# New Pet and getting along with Budgie



## CashewTheBudgie (Jul 6, 2016)

I've owned my bird for around 3 years now but am on the fence of getting a new pet to add to my little family:albino pf:. It's not a set decision but one option im considering is a cat, I would obviously try to adopt a cat that is known to do well with other animals but I was wondering if there is another topic on this forum to inform me on getting a cat used to a parakeets presence, basically how to make them get along so an accident doesn't happen. Any suggestions/help on taming or training of both pets is appreciated! I will also consult cat forums but wanted input of the parakeet community:001_tongue:


----------



## Cody (Sep 5, 2013)

Cats are predators and no matter how docile and tame the cat is there is always the possibility for disaster. Imagine how you would feel if the cat decided the bird was a toy and had the opportunity to grab the bird and accidently kill the bird, not good. Just the site of the cat roaming around can be very disturbing to a bird and that is not fair to the bird. If you want another pet, don't pick a predator animal, choose another budgie, rabbit, guinea pig etc. somethig that will not be a treat to your bird.


----------



## FaeryBee (May 9, 2011)

*I would never recommend getting a cat when you have birds!
Your budgie is adorable and I'm sure you want to ensure his health and safety first and foremost.

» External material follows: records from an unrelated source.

-- ==== Sys2Proof/Machine/Lut.lean ====
section
/-! DEFINITION. The lookup-table manager: LUT_READ, LUT_WRITE, LUT_HYST_READ and LUT_HYST_WRITE
(43_lut.md, R170 to R177). -/

namespace Sys2Proof.Machine

/-- `lut_clamp(j, b)` (R173): a temperature at even j, a speed at odd j. -/
def lutClamp (l : Literals) (j : Nat) (b : Byte) : Byte :=
  minByte b (if j % 2 = 0 then l.lutTempMax else l.lutSpeedMax)

/-- The writes of LUT_WRITE: clamped entries, ascending (R172). -/
def lutWrites (c : Cfg) (image : Bytes16) : List (BitVec 8 × BitVec 8) :=
  (List.range (lutLength c)).map fun j => (lutAddr c j, lutClamp c.lit j (obufSlot image j))

/-- LUT_READ's body (R171). -/
def lutReadBody (s : State) : Res Results :=
  (readList s (lutAddrs s.cfg)).bind fun vs s =>
    .ok { Results.zero with status := statusOk, rbuf := bytes16 vs } s

/-- LUT_WRITE's body (R172). -/
def lutWriteBody (s : State) : Res Results :=
  (writeList s (lutWrites s.cfg s.obuf)).bind fun _ s => .ok okNone s

/-- LUT_HYST_READ's body (R174). -/
def lutHystReadBody (s : State) : Res Results :=
  (memRead s s.cfg.lutHyst).bind fun v s => .ok (okWord (v.setWidth 32)) s

/-- LUT_HYST_WRITE's body (R175). -/
def lutHystWriteBody (b : Byte) (s : State) : Res Results :=
  (memWrite s s.cfg.lutHyst b).bind fun _ s => .ok okNone s

/-- LUT_READ: read the eight entries (R171). -/
def execLutRead (s : State) : Host.Outcome State Fault Refusal := perform s .lutRead lutReadBody

/-- LUT_WRITE: clamp and write the eight entries (R172). -/
def execLutWrite (s : State) : Host.Outcome State Fault Refusal := perform s .lutWrite lutWriteBody

/-- LUT_HYST_READ: read the hysteresis byte (R174). -/
def execLutHystRead (s : State) : Host.Outcome State Fault Refusal :=
  perform s .lutHystRead lutHystReadBody

/-- LUT_HYST_WRITE: write the hysteresis byte (R175). -/
def execLutHystWrite (b : Byte) (s : State) : Host.Outcome State Fault Refusal :=
  perform s (.lutHystWrite b) (lutHystWriteBody b)

end Sys2Proof.Machine
end

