/-- When every Enum code is recognised, decoding and encoding a byte sets FORCED and nothing else. -/
theorem reencode_recognised {l : Layout} (h : layoutWf l = true) {b : Byte}
    (hrec : ∀ f ∈ l.fields, ∀ codes fb, f.kind = .enum codes fb → (b.extractLsb' f.lo f.w).toNat ∈ codes) :
    encodeByte l (decodeLayout l b) = b ||| l.forced := by
  refine eq_of_fields h (fun i hf => ?_) fun f hmem => ?_
  · have hset : (encodeByte l (decodeLayout l b)).getLsbD i = true :=
      (encodeByte_getLsbD l _ (BitVec.lt_of_getLsbD hf)).2 (.inl hf)
    rw [hset, BitVec.getLsbD_or, hf, Bool.or_true]
  · have hsame : (encodeByte l (decodeLayout l b)).extractLsb' f.lo f.w = b.extractLsb' f.lo f.w := by
      apply BitVec.eq_of_toNat_eq
      rw [reencode_field h b hmem]
      cases hk : f.kind with
      | bool => rfl
      | raw => rfl
      | enum codes fb => exact if_pos (List.contains_iff_mem.2 (hrec f hmem codes fb hk))
    rw [hsame]
    apply BitVec.eq_of_getLsbD_eq
    intro i hi
    rw [BitVec.getLsbD_extractLsb', BitVec.getLsbD_extractLsb', BitVec.getLsbD_or, forced_field_bit h hmem hi,
      Bool.or_false]

/-- Decoding what a vector encodes to gives the vector, its unused slots being 0. -/
theorem redecode {l : Layout} {v : Bytes8} (h : layoutWf l = true) (hv : SlotsOk v l.fields 0)
    (hunused : ∀ k : Fin 8, l.fields.length ≤ k.val → v[k] = 0#8) : decodeLayout l (encodeByte l v) = v := by
  apply Vector.ext
  intro k h8
  change (decodeLayout l (encodeByte l v))[(⟨k, h8⟩ : Fin 8)] = v[(⟨k, h8⟩ : Fin 8)]
  cases hk : l.fields[k]? with
  | none => rw [decodeLayout_unused _ hk, hunused ⟨k, h8⟩ (List.getElem?_eq_none_iff.1 hk)]
  | some f =>
    have hdom : inDomain f (ovSlot v k).toNat = true := by simpa using hv k f hk
    apply BitVec.eq_of_toNat_eq
    rw [decodeLayout_field h _ hk, fieldValue_eq, encodeByte_field h hv hk, resolveCode_of_inDomain hdom]
    exact congrArg BitVec.toNat (ovSlot_eq v ⟨k, h8⟩)

/-- Settles O32: field by field, an encoded byte holds the slots, and a decoded slot the field. -/
theorem layoutRoundTrip : Obligations.LayoutRoundTrip := by
  intro l h
  refine ⟨fun b => ⟨_, encodeLayout_of_slotsOk (decodeLayout_slotsOk h b), encodeByte_forced l _, fun f hf => ?_,
    reencode_recognised h⟩, fun v e he hunused => ?_⟩
  · rw [reencode_field h b hf]
    cases hk : f.kind with
    | bool => rfl
    | raw => rfl
    | enum codes fb => simp [resolveCode]
  · obtain ⟨hv, rfl⟩ := slotsOk_of_encodeLayout he
    exact redecode h hv hunused

end Sys2Proof.Machine
end

section
/-! PROOF. The laws of the reciprocal pair (R125), from the quotients of both converters. -/

namespace Sys2Proof.Machine

/-- The count a speed of at least RPM_MIN converts to, as a quotient (R122). -/
theorem rpmToTach_source_of_le {r : BitVec 32} (h : 83 ≤ r.toNat) :
    (rpmToTach Literals.source r).toNat = 5400000 / r.toNat := by
  rw [rpmToTach_source, Nat.max_eq_left h]

theorem tachToRpm_source_of_pos {t : BitVec 16} (h : 1 ≤ t.toNat) :
    (tachToRpm Literals.source t).toNat = 5400000 / t.toNat := by
  rw [tachToRpm_source, Nat.max_eq_left h]

/-- Both converters fall as their operand rises (R125(a), (b)). -/
theorem tachToRpm_antitone {t u : BitVec 16} (h : t.toNat ≤ u.toNat) :
    (tachToRpm Literals.source u).toNat ≤ (tachToRpm Literals.source t).toNat := by
  rw [tachToRpm_source, tachToRpm_source]
  exact Nat.div_le_div_left (max_le_max_right 1 h) (by omega)

theorem rpmToTach_antitone {r q : BitVec 32} (h : r.toNat ≤ q.toNat) :
    (rpmToTach Literals.source q).toNat ≤ (rpmToTach Literals.source r).toNat := by
  rw [rpmToTach_source, rpmToTach_source]
  exact Nat.div_le_div_left (max_le_max_right 83 h) (by omega)

/-- There and back in the range of the counts: the quotient by the quotient. -/
theorem roundTrip_source {r : BitVec 32} (hlo : 83 ≤ r.toNat) (hhi : r.toNat ≤ 5400000) :
    (tachToRpm Literals.source (rpmToTach Literals.source r)).toNat = 5400000 / (5400000 / r.toNat) := by
  have ht := rpmToTach_source_of_le hlo
  have hpos : 1 ≤ (rpmToTach Literals.source r).toNat := by
    rw [ht]
    exact Nat.div_pos hhi (by omega)
  rw [tachToRpm_source_of_pos hpos, ht]

/-- Dividing twice gives back at least the divisor. -/
theorem le_div_div {n r : Nat} (hr : 0 < r) (hrn : r ≤ n) : r ≤ n / (n / r) :=
  (Nat.le_div_iff_mul_le (Nat.div_pos hrn hr)).2 (Nat.mul_div_le n r)

/-- Dividing twice gives at most one more than the divisor, when the remainder is less than twice the quotient. -/
theorem div_div_le_succ {n r : Nat} (hm : n % r < 2 * (n / r)) : n / (n / r) ≤ r + 1 := by
  have hq : 0 < n / r := by omega
  rw [← Nat.lt_succ_iff, Nat.div_lt_iff_lt_mul hq]
  calc n = r * (n / r) + n % r := (Nat.div_add_mod n r).symm
    _ < r * (n / r) + 2 * (n / r) := by omega
    _ = (r + 1).succ * (n / r) := by rw [← Nat.add_mul]

/-- Up to 3286 the quotient is at least half the divisor; from there to 3318 the remainders are small enough. -/
theorem remainder_lt_twice_quotient {r : Nat} (hr : 0 < r) (h : r ≤ 3318) : 5400000 % r < 2 * (5400000 / r) := by
  rcases le_or_gt r 3286 with hle | hgt
  · have hq : 5400000 / 3286 ≤ 5400000 / r := Nat.div_le_div_left hle hr
    have hm : 5400000 % r < r := Nat.mod_lt _ hr
    omega
  · have hsmall : ∀ d < 32, 5400000 % (3287 + d) < 2 * (5400000 / (3287 + d)) := by decide
    obtain ⟨d, rfl⟩ := Nat.exists_eq_add_of_le hgt
    exact hsmall d (by omega)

Please read the information in the following link:

Cats (and dogs) are Predators -- Birds are Prey!

*


----------



## philw (Aug 22, 2014)

Cats are great pets but with birds, especially small birds, it's too dangerous. Even in its cage, a bird can be seriously hurt or killed. I don't know anyway you could really test a cat for having no interest in birds. Just the scratch from a cat can cause the death of the bird.


----------